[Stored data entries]

+++++

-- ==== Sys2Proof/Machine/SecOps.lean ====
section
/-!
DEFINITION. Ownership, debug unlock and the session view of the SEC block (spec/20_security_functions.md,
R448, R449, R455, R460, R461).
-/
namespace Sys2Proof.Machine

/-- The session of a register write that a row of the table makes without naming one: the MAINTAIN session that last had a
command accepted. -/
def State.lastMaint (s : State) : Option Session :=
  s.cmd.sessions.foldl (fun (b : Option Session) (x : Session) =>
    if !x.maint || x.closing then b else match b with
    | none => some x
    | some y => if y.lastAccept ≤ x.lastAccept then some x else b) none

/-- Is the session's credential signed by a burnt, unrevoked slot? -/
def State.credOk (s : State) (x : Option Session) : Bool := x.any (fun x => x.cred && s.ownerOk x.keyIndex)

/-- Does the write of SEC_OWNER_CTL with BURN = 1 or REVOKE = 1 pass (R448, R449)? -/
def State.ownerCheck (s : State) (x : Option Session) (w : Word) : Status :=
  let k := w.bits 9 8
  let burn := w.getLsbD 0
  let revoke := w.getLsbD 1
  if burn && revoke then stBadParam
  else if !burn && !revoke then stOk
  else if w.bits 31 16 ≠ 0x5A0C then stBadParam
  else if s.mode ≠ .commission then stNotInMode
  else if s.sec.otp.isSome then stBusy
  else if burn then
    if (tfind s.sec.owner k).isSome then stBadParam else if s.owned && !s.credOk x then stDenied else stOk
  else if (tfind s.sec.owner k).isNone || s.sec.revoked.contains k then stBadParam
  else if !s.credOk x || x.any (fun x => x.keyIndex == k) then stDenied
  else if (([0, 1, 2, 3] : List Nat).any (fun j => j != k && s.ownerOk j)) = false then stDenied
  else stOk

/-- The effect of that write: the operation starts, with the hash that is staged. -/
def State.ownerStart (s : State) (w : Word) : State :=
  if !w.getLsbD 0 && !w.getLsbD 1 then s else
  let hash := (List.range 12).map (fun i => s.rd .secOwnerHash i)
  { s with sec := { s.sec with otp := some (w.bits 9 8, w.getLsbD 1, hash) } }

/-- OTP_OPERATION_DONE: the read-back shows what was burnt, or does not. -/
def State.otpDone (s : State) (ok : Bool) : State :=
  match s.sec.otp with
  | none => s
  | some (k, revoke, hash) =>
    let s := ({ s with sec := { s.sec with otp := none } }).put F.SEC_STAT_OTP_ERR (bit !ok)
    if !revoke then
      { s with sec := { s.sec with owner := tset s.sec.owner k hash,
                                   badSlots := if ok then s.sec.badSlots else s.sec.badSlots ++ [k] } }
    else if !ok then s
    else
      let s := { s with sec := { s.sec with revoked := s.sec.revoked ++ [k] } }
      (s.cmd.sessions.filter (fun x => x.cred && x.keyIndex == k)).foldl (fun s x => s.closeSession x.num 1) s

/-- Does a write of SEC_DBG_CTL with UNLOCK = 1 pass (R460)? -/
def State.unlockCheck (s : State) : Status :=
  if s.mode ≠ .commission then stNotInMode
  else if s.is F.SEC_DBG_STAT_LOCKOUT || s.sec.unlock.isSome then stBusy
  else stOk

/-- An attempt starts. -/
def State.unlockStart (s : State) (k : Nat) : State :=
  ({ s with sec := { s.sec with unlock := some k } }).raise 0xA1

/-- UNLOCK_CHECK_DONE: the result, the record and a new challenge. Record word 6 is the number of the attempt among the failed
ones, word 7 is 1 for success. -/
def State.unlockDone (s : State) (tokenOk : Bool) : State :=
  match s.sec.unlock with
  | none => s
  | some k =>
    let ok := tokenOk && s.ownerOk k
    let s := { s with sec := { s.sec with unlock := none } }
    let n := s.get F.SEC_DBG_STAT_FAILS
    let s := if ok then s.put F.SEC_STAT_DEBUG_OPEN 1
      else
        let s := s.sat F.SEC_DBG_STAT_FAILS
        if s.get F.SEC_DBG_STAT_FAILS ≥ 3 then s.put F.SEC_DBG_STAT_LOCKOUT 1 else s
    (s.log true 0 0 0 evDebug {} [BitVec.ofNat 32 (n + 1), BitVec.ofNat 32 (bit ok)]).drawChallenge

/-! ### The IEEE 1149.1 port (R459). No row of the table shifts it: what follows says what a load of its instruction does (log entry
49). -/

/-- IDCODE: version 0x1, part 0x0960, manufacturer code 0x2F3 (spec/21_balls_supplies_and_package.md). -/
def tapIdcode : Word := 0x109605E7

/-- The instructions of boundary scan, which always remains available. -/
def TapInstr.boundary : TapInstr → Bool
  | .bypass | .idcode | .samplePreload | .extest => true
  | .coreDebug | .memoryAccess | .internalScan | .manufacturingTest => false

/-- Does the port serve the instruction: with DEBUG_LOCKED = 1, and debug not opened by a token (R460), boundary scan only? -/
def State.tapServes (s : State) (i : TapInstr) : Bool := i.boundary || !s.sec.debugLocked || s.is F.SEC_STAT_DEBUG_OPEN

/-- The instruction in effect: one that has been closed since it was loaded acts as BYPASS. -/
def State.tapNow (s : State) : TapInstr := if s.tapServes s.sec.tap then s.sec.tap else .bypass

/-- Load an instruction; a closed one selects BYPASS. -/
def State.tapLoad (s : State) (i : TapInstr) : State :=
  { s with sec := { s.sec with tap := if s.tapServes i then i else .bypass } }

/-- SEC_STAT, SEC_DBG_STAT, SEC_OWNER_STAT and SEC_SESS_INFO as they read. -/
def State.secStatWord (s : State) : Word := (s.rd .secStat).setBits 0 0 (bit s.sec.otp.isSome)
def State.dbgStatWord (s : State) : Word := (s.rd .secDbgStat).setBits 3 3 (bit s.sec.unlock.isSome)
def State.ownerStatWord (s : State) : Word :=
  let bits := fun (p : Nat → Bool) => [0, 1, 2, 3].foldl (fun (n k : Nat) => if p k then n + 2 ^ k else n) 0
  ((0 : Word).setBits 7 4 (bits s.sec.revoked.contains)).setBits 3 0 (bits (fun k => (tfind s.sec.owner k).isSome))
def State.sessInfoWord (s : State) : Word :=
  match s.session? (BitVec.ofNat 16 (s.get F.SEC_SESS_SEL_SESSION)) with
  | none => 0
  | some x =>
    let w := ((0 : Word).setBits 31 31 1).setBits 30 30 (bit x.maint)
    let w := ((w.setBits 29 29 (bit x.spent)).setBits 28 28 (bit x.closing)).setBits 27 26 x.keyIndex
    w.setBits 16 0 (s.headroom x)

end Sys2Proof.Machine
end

+++++

Restate the data in full so that no line differs from the original.

-- ==== Sys2Proof/Machine/SecOps.lean ====
section
/-!
DEFINITION. Ownership, debug unlock and the session view of the SEC block (spec/20_security_functions.md,
R448, R449, R455, R460, R461).
-/
namespace Sys2Proof.Machine

/-- The session of a register write that a row of the table makes without naming one: the MAINTAIN session that last had a
command accepted. -/
def State.lastMaint (s : State) : Option Session :=
  s.cmd.sessions.foldl (fun (b : Option Session) (x : Session) =>
    if !x.maint || x.closing then b else match b with
    | none => some x
    | some y => if y.lastAccept ≤ x.lastAccept then some x else b) none

/-- Is the session's credential signed by a burnt, unrevoked slot? -/
def State.credOk (s : State) (x : Option Session) : Bool := x.any (fun x => x.cred && s.ownerOk x.keyIndex)

/-- Does the write of SEC_OWNER_CTL with BURN = 1 or REVOKE = 1 pass (R448, R449)? -/
def State.ownerCheck (s : State) (x : Option Session) (w : Word) : Status :=
  let k := w.bits 9 8
  let burn := w.getLsbD 0
  let revoke := w.getLsbD 1
  if burn && revoke then stBadParam
  else if !burn && !revoke then stOk
  else if w.bits 31 16 ≠ 0x5A0C then stBadParam
  else if s.mode ≠ .commission then stNotInMode
  else if s.sec.otp.isSome then stBusy
  else if burn then
    if (tfind s.sec.owner k).isSome then stBadParam else if s.owned && !s.credOk x then stDenied else stOk
  else if (tfind s.sec.owner k).isNone || s.sec.revoked.contains k then stBadParam
  else if !s.credOk x || x.any (fun x => x.keyIndex == k) then stDenied
  else if (([0, 1, 2, 3] : List Nat).any (fun j => j != k && s.ownerOk j)) = false then stDenied
  else stOk

/-- The effect of that write: the operation starts, with the hash that is staged. -/
def State.ownerStart (s : State) (w : Word) : State :=
  if !w.getLsbD 0 && !w.getLsbD 1 then s else
  let hash := (List.range 12).map (fun i => s.rd .secOwnerHash i)
  { s with sec := { s.sec with otp := some (w.bits 9 8, w.getLsbD 1, hash) } }

/-- OTP_OPERATION_DONE: the read-back shows what was burnt, or does not. -/
def State.otpDone (s : State) (ok : Bool) : State :=
  match s.sec.otp with
  | none => s
  | some (k, revoke, hash) =>
    let s := ({ s with sec := { s.sec with otp := none } }).put F.SEC_STAT_OTP_ERR (bit !ok)
    if !revoke then
      { s with sec := { s.sec with owner := tset s.sec.owner k hash,
                                   badSlots := if ok then s.sec.badSlots else s.sec.badSlots ++ [k] } }
    else if !ok then s
    else
      let s := { s with sec := { s.sec with revoked := s.sec.revoked ++ [k] } }
      (s.cmd.sessions.filter (fun x => x.cred && x.keyIndex == k)).foldl (fun s x => s.closeSession x.num 1) s

/-- Does a write of SEC_DBG_CTL with UNLOCK = 1 pass (R460)? -/
def State.unlockCheck (s : State) : Status :=
  if s.mode ≠ .commission then stNotInMode
  else if s.is F.SEC_DBG_STAT_LOCKOUT || s.sec.unlock.isSome then stBusy
  else stOk

/-- An attempt starts. -/
def State.unlockStart (s : State) (k : Nat) : State :=
  ({ s with sec := { s.sec with unlock := some k } }).raise 0xA1

/-- UNLOCK_CHECK_DONE: the result, the record and a new challenge. Record word 6 is the number of the attempt among the failed
ones, word 7 is 1 for success. -/
def State.unlockDone (s : State) (tokenOk : Bool) : State :=
  match s.sec.unlock with
  | none => s
  | some k =>
    let ok := tokenOk && s.ownerOk k
    let s := { s with sec := { s.sec with unlock := none } }
    let n := s.get F.SEC_DBG_STAT_FAILS
    let s := if ok then s.put F.SEC_STAT_DEBUG_OPEN 1
      else
        let s := s.sat F.SEC_DBG_STAT_FAILS
        if s.get F.SEC_DBG_STAT_FAILS ≥ 3 then s.put F.SEC_DBG_STAT_LOCKOUT 1 else s
    (s.log true 0 0 0 evDebug {} [BitVec.ofNat 32 (n + 1), BitVec.ofNat 32 (bit ok)]).drawChallenge

/-! ### The IEEE 1149.1 port (R459). No row of the table shifts it: what follows says what a load of its instruction does (log entry
49). -/

/-- IDCODE: version 0x1, part 0x0960, manufacturer code 0x2F3 (spec/21_balls_supplies_and_package.md). -/
def tapIdcode : Word := 0x109605E7

/-- The instructions of boundary scan, which always remains available. -/
def TapInstr.boundary : TapInstr → Bool
  | .bypass | .idcode | .samplePreload | .extest => true
  | .coreDebug | .memoryAccess | .internalScan | .manufacturingTest => false

/-- Does the port serve the instruction: with DEBUG_LOCKED = 1, and debug not opened by a token (R460), boundary scan only? -/
def State.tapServes (s : State) (i : TapInstr) : Bool := i.boundary || !s.sec.debugLocked || s.is F.SEC_STAT_DEBUG_OPEN

/-- The instruction in effect: one that has been closed since it was loaded acts as BYPASS. -/
def State.tapNow (s : State) : TapInstr := if s.tapServes s.sec.tap then s.sec.tap else .bypass

/-- Load an instruction; a closed one selects BYPASS. -/
def State.tapLoad (s : State) (i : TapInstr) : State :=
  { s with sec := { s.sec with tap := if s.tapServes i then i else .bypass } }

/-- SEC_STAT, SEC_DBG_STAT, SEC_OWNER_STAT and SEC_SESS_INFO as they read. -/
def State.secStatWord (s : State) : Word := (s.rd .secStat).setBits 0 0 (bit s.sec.otp.isSome)
def State.dbgStatWord (s : State) : Word := (s.rd .secDbgStat).setBits 3 3 (bit s.sec.unlock.isSome)
def State.ownerStatWord (s : State) : Word :=
  let bits := fun (p : Nat → Bool) => [0, 1, 2, 3].foldl (fun (n k : Nat) => if p k then n + 2 ^ k else n) 0
  ((0 : Word).setBits 7 4 (bits s.sec.revoked.contains)).setBits 3 0 (bits (fun k => (tfind s.sec.owner k).isSome))
def State.sessInfoWord (s : State) : Word :=
  match s.session? (BitVec.ofNat 16 (s.get F.SEC_SESS_SEL_SESSION)) with
  | none => 0
  | some x =>
    let w := ((0 : Word).setBits 31 31 1).setBits 30 30 (bit x.maint)
    let w := ((w.setBits 29 29 (bit x.spent)).setBits 28 28 (bit x.closing)).setBits 27 26 x.keyIndex
    w.setBits 16 0 (s.headroom x)

end Sys2Proof.Machine
end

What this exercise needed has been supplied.